[How to complete this task] Starting at the line with "rename_i ls hr" and going on through the line with "theorem entry3_transparent (x", reproduce each line in the records below exactly and nothing more.

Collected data
-- ==== Sys2Proof/Laws/HostContract.lean ====
section
/-! SUPPORT. Laws of the host's half: its actions are steps of the machine, and a load of pixels fits `IBUF`. -/

namespace Sys2Proof.Machine

@[simp] theorem perform_nil (s : State) : perform [] s = .ok s := rfl

@[simp] theorem perform_read (off width : Nat) (rest : List HostAction) (s : State) :
    perform (.read off width :: rest) s = perform rest (answered (readAnswer off width s) s) := rfl

theorem perform_append (as bs : List HostAction) (s : State) : perform (as ++ bs) s = (perform as s).bind (perform bs) := by
  induction as generalizing s with
  | nil => rfl
  | cons a rest ih =>
    simp only [List.cons_append, perform]
    cases performAction a s with
    | next t => exact ih t
    | fault _ => rfl
    | refused _ => rfl

/-- An outcome with the host's program replaced. -/
def withProgram (p : List HostAction) : Host.Outcome State Fault Refusal → Host.Outcome State Fault Refusal
  | .next t => .next { t with program := p }
  | .fault r => .fault r
  | .refused r => .refused r

theorem exec_withProgram (p : List HostAction) (i : Instr) (s : State) :
    exec i { s with program := p } = withProgram p (exec i s) := by
  cases i with
  | pix src dst =>
    have hok : pixelBytesOk { s with program := p } = pixelBytesOk s := rfl
    have hword := pixelWord_congr (s := { s with program := p }) (t := s) rfl rfl src
    have hsample := pixelSample_congr (s := { s with program := p }) (t := s) rfl rfl rfl rfl
    simp only [exec, execPix, hok, hword, hsample]
    cases pixelBytesOk s <;> cases pastIbuf src s.pixelBytes.toNat <;> rfl
  | lutc src pol => simp only [exec, execLutc]; split <;> rfl
  | luta src => simp only [exec, execLuta]; split <;> rfl
  | _ => rfl

theorem runCommand_withProgram (p : List HostAction) (w : Word) (s : State) :
    runCommand w { s with program := p } = withProgram p (runCommand w s) := by
  simp only [runCommand, runDecoded]
  split
  · rfl
  · cases decode w with
    | illegal why => rfl
    | command i => exact exec_withProgram p i s

theorem writeReg_withProgram (p : List HostAction) (r : Reg) (v : Word) (s : State) :
    writeReg r v { s with program := p } = (writeReg r v s).map fun t => { t with program := p } := by
  cases r with
  | ctrl => simp only [writeReg, writeCtrl]; split <;> rfl
  | status => simp only [writeReg, writeStatus]; split <;> rfl
  | _ => rfl

/-- No action looks at the host's program. -/
theorem performAction_withProgram (p : List HostAction) (a : HostAction) (s : State) :
    performAction a { s with program := p } = withProgram p (performAction a s) := by
  cases a with
  | read off width => rfl
  | hardReset => rfl
  | write off width v =>
    simp only [performAction, writeAccess]
    cases accessedReg off width with
    | none => rfl
    | some r =>
      have hreg : (match writeReg r v { s with program := p } with
          | none => (.next (answered .accessError { s with program := p }) : Host.Outcome State Fault Refusal)
          | some t => .next (answered .done t)) = withProgram p (match writeReg r v s with
          | none => .next (answered .accessError s)
          | some t => .next (answered .done t)) := by
        rw [writeReg_withProgram]
        cases writeReg r v s <;> rfl
      cases r with
      | cmd => exact runCommand_withProgram p v (answered .done s)
      | _ => exact hreg

/-- What the host performs is what the machine does in as many steps with the actions in front of its program. -/
theorem run_of_perform {as : List HostAction} {s t : State} (h : perform as s = .ok t) :
    Sys2Proof.core.run as.length { s with program := as ++ s.program } = .next t := by
  induction as generalizing s with
  | nil => cases h; rfl
  | cons a rest ih =>
    have hs : step { s with program := a :: rest ++ s.program } = withProgram (rest ++ s.program) (performAction a s) := by
      rw [step_action rfl]; exact performAction_withProgram _ a s
    have hp : performAction a s = withProgram s.program (performAction a s) := performAction_withProgram s.program a s
    simp only [perform] at h
    simp only [List.length_cons, Host.Core.run, Sys2Proof.core, hs]
    cases ha : performAction a s with
    | next u =>
      rw [ha] at h hp
      have hu : u.program = s.program := by injection hp with hp; rw [hp]
      have := ih h
      rw [hu] at this
      exact this
    | fault r => rw [ha] at h; cases h
    | refused r => rw [ha] at h; cases h

theorem pixelsPerLoad_pos (pixelBytes wanted : Nat) : 0 < pixelsPerLoad pixelBytes wanted := by
  unfold pixelsPerLoad; omega

/-- The loaded pixels fit `IBUF` (46_downstream_contract.md R163). -/
theorem pixelsPerLoad_fits {pixelBytes : Nat} (wanted : Nat) (h : pixelBytes ≤ 16) :
    pixelsPerLoad pixelBytes wanted * pixelBytes ≤ 16 := by
  unfold pixelsPerLoad Config.ibufBytes
  have hd : 16 / pixelBytes * pixelBytes ≤ 16 := Nat.div_mul_le_self 16 pixelBytes
  rcases Nat.le_total (min wanted (16 / pixelBytes)) 1 with h1 | h1
  · rw [Nat.max_eq_left h1]; omega
  · rw [Nat.max_eq_right h1]
    exact (Nat.mul_le_mul_right _ (Nat.min_le_right _ _)).trans hd

/-- A level without pixels aside, the walk over the levels keeps only positive dimensions (U14). -/
theorem takeLevels_positive {tag : Tag} {pixelBytes : Nat} {dims : List (Nat × Nat)} {input : List Byte} {levels : List Level}
    (h : takeLevels tag pixelBytes dims input = .ok levels) : ∀ l ∈ levels, 0 < l.height ∧ 0 < l.width := by
  induction dims generalizing input levels with
  | nil => cases h; simp
  | cons d rest ih =>
    obtain ⟨height, width⟩ := d
    simp only [takeLevels] at h
    split at h
    · cases h
    · split at h
      · cases h
      · rename_i hz
        split at h
        · cases h
        · split at h
          · cases h
          · rename_i ls hr
            cases h
            intro l hl
            rcases List.mem_cons.1 hl with rfl | hl
            · exact ⟨by simp only; omega, by simp only; omega⟩
            · exact ih hr l hl

end Sys2Proof.Machine
end

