theorem Rgb.withAlpha_toNat {c : Rgb} (h : c.Fits) (a : Byte) :
    (c.withAlpha a).toNat = c.r + c.g * 2 ^ 8 + c.b * 2 ^ 16 + a.toNat * 2 ^ 24 := by
  obtain ⟨hr, hg, hb⟩ := h
  rw [Rgb.withAlpha, rgba, packBytes_toNat, BitVec.toNat_ofNat, BitVec.toNat_ofNat, BitVec.toNat_ofNat]
  omega

/-- A colour between two others is between them as a table entry too. -/
theorem Rgb.Between.channel {chan : Word → Byte} (hchan : chan = sampleR ∨ chan = sampleG ∨ chan = sampleB)
    {c x y : Rgb} (h : c.Between x y) (hx : x.Fits) (hy : y.Fits) (a : Byte) :
    min (chan (x.withAlpha a)).toNat (chan (y.withAlpha a)).toNat ≤ (chan (c.withAlpha a)).toNat ∧
      (chan (c.withAlpha a)).toNat ≤ max (chan (x.withAlpha a)).toNat (chan (y.withAlpha a)).toNat := by
  have hc := h.fits hx hy
  have hbyte {n : Nat} (hn : n ≤ 255) : (BitVec.ofNat 8 n).toNat = n := Nat.mod_eq_of_lt (Nat.lt_succ_of_le hn)
  obtain rfl | rfl | rfl := hchan
  · simpa only [sampleR_withAlpha, hbyte hc.r, hbyte hx.r, hbyte hy.r] using h.r
  · simpa only [sampleG_withAlpha, hbyte hc.g, hbyte hx.g, hbyte hy.g] using h.g
  · simpa only [sampleB_withAlpha, hbyte hc.b, hbyte hx.b, hbyte hy.b] using h.b

/-! ### The colour table (R103 to R106, R112) -/

theorem fourColours_iff (c0 c1 : BitVec 16) (pol : Policy) :
    fourColours c0 c1 pol = true ↔ pol = .four ∨ c1.toNat < c0.toNat := by
  cases pol <;> simp [fourColours]

theorem fourColours_eq_false_iff (c0 c1 : BitVec 16) (pol : Policy) :
    fourColours c0 c1 pol = false ↔ ¬ (pol = .four ∨ c1.toNat < c0.toNat) := by
  rw [← fourColours_iff, Bool.not_eq_true]

theorem entry2_twoThirds {p : S2LE} {four : Bool} (h : four = true ∨ p = .thirds) (x y : Rgb) :
    entry2 p four x y = (x.twoThirds y).withAlpha 255#8 := by
  simp [entry2, h]

theorem entry2_average (x y : Rgb) : entry2 .average false x y = (x.midpoint y).withAlpha 255#8 := rfl

theorem entry3_four (ae : Bool) (x y : Rgb) : entry3 true ae x y = (y.twoThirds x).withAlpha 255#8 := rfl

theorem entry3_transparent (x y : Rgb) : entry3 false true x y = 0#32 := rfl

theorem entry3_black (x y : Rgb) : entry3 false false x y = rgba 0#8 0#8 0#8 255#8 := rfl

/-- Entry 2 is a blend of the two endpoints in every case. -/
theorem entry2_between (p : S2LE) (four : Bool) (x y : Rgb) :
    ∃ c : Rgb, entry2 p four x y = c.withAlpha 255#8 ∧ c.Between x y := by
  cases p with
  | thirds => exact ⟨_, entry2_twoThirds (.inr rfl) x y, x.twoThirds_between y⟩
  | average =>
    cases four with
    | true => exact ⟨_, entry2_twoThirds (.inl rfl) x y, x.twoThirds_between y⟩
    | false => exact ⟨_, entry2_average x y, x.midpoint_between y⟩

theorem entry3_black_colour (ae : Bool) (x y : Rgb) : (entry3 false ae x y).extractLsb' 0 24 = 0#24 := by
  cases ae with
  | true => rw [entry3_transparent]; rfl
  | false => rw [entry3_black]; decide

/-- The flag decides the alpha byte of black, so bits 23:0 of entry 3 do not depend on it (R104). -/
theorem entry3_colour (four ae ae' : Bool) (x y : Rgb) :
    (entry3 four ae' x y).extractLsb' 0 24 = (entry3 four ae x y).extractLsb' 0 24 := by
  cases four with
  | true => rfl
  | false => rw [entry3_black_colour, entry3_black_colour]

/-- The table of four colours has no black entry, whatever the flag. -/
theorem colourLUT_entry3_four {c0 c1 : BitVec 16} {pol : Policy} (h : pol = .four ∨ c1.toNat < c0.toNat) (p : S2LE)
    (ae : Bool) :
    (colourLUT p c0 c1 pol ae)[3] = ((unpack565 c1).twoThirds (unpack565 c0)).withAlpha 255#8 := by
  rw [colourLUT_entry3, (fourColours_iff ..).2 h, entry3_four]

[Reply to the exercise]
          · rename_i ls hr
            cases h
            intro l hl
            rcases List.mem_cons.1 hl with rfl | hl
            · exact ⟨by simp only; omega, by simp only; omega⟩
            · exact ih hr l hl

end Sys2Proof.Machine
end

theorem Rgb.withAlpha_toNat {c : Rgb} (h : c.Fits) (a : Byte) :
    (c.withAlpha a).toNat = c.r + c.g * 2 ^ 8 + c.b * 2 ^ 16 + a.toNat * 2 ^ 24 := by
  obtain ⟨hr, hg, hb⟩ := h
  rw [Rgb.withAlpha, rgba, packBytes_toNat, BitVec.toNat_ofNat, BitVec.toNat_ofNat, BitVec.toNat_ofNat]
  omega

/-- A colour between two others is between them as a table entry too. -/
theorem Rgb.Between.channel {chan : Word → Byte} (hchan : chan = sampleR ∨ chan = sampleG ∨ chan = sampleB)
    {c x y : Rgb} (h : c.Between x y) (hx : x.Fits) (hy : y.Fits) (a : Byte) :
    min (chan (x.withAlpha a)).toNat (chan (y.withAlpha a)).toNat ≤ (chan (c.withAlpha a)).toNat ∧
      (chan (c.withAlpha a)).toNat ≤ max (chan (x.withAlpha a)).toNat (chan (y.withAlpha a)).toNat := by
  have hc := h.fits hx hy
  have hbyte {n : Nat} (hn : n ≤ 255) : (BitVec.ofNat 8 n).toNat = n := Nat.mod_eq_of_lt (Nat.lt_succ_of_le hn)
  obtain rfl | rfl | rfl := hchan
  · simpa only [sampleR_withAlpha, hbyte hc.r, hbyte hx.r, hbyte hy.r] using h.r
  · simpa only [sampleG_withAlpha, hbyte hc.g, hbyte hx.g, hbyte hy.g] using h.g
  · simpa only [sampleB_withAlpha, hbyte hc.b, hbyte hx.b, hbyte hy.b] using h.b

/-! ### The colour table (R103 to R106, R112) -/

theorem fourColours_iff (c0 c1 : BitVec 16) (pol : Policy) :
    fourColours c0 c1 pol = true ↔ pol = .four ∨ c1.toNat < c0.toNat := by
  cases pol <;> simp [fourColours]

theorem fourColours_eq_false_iff (c0 c1 : BitVec 16) (pol : Policy) :
    fourColours c0 c1 pol = false ↔ ¬ (pol = .four ∨ c1.toNat < c0.toNat) := by
  rw [← fourColours_iff, Bool.not_eq_true]

theorem entry2_twoThirds {p : S2LE} {four : Bool} (h : four = true ∨ p = .thirds) (x y : Rgb) :
    entry2 p four x y = (x.twoThirds y).withAlpha 255#8 := by
  simp [entry2, h]

theorem entry2_average (x y : Rgb) : entry2 .average false x y = (x.midpoint y).withAlpha 255#8 := rfl

theorem entry3_four (ae : Bool) (x y : Rgb) : entry3 true ae x y = (y.twoThirds x).withAlpha 255#8 := rfl

theorem entry3_transparent (x y : Rgb) : entry3 false true x y = 0#32 := rfl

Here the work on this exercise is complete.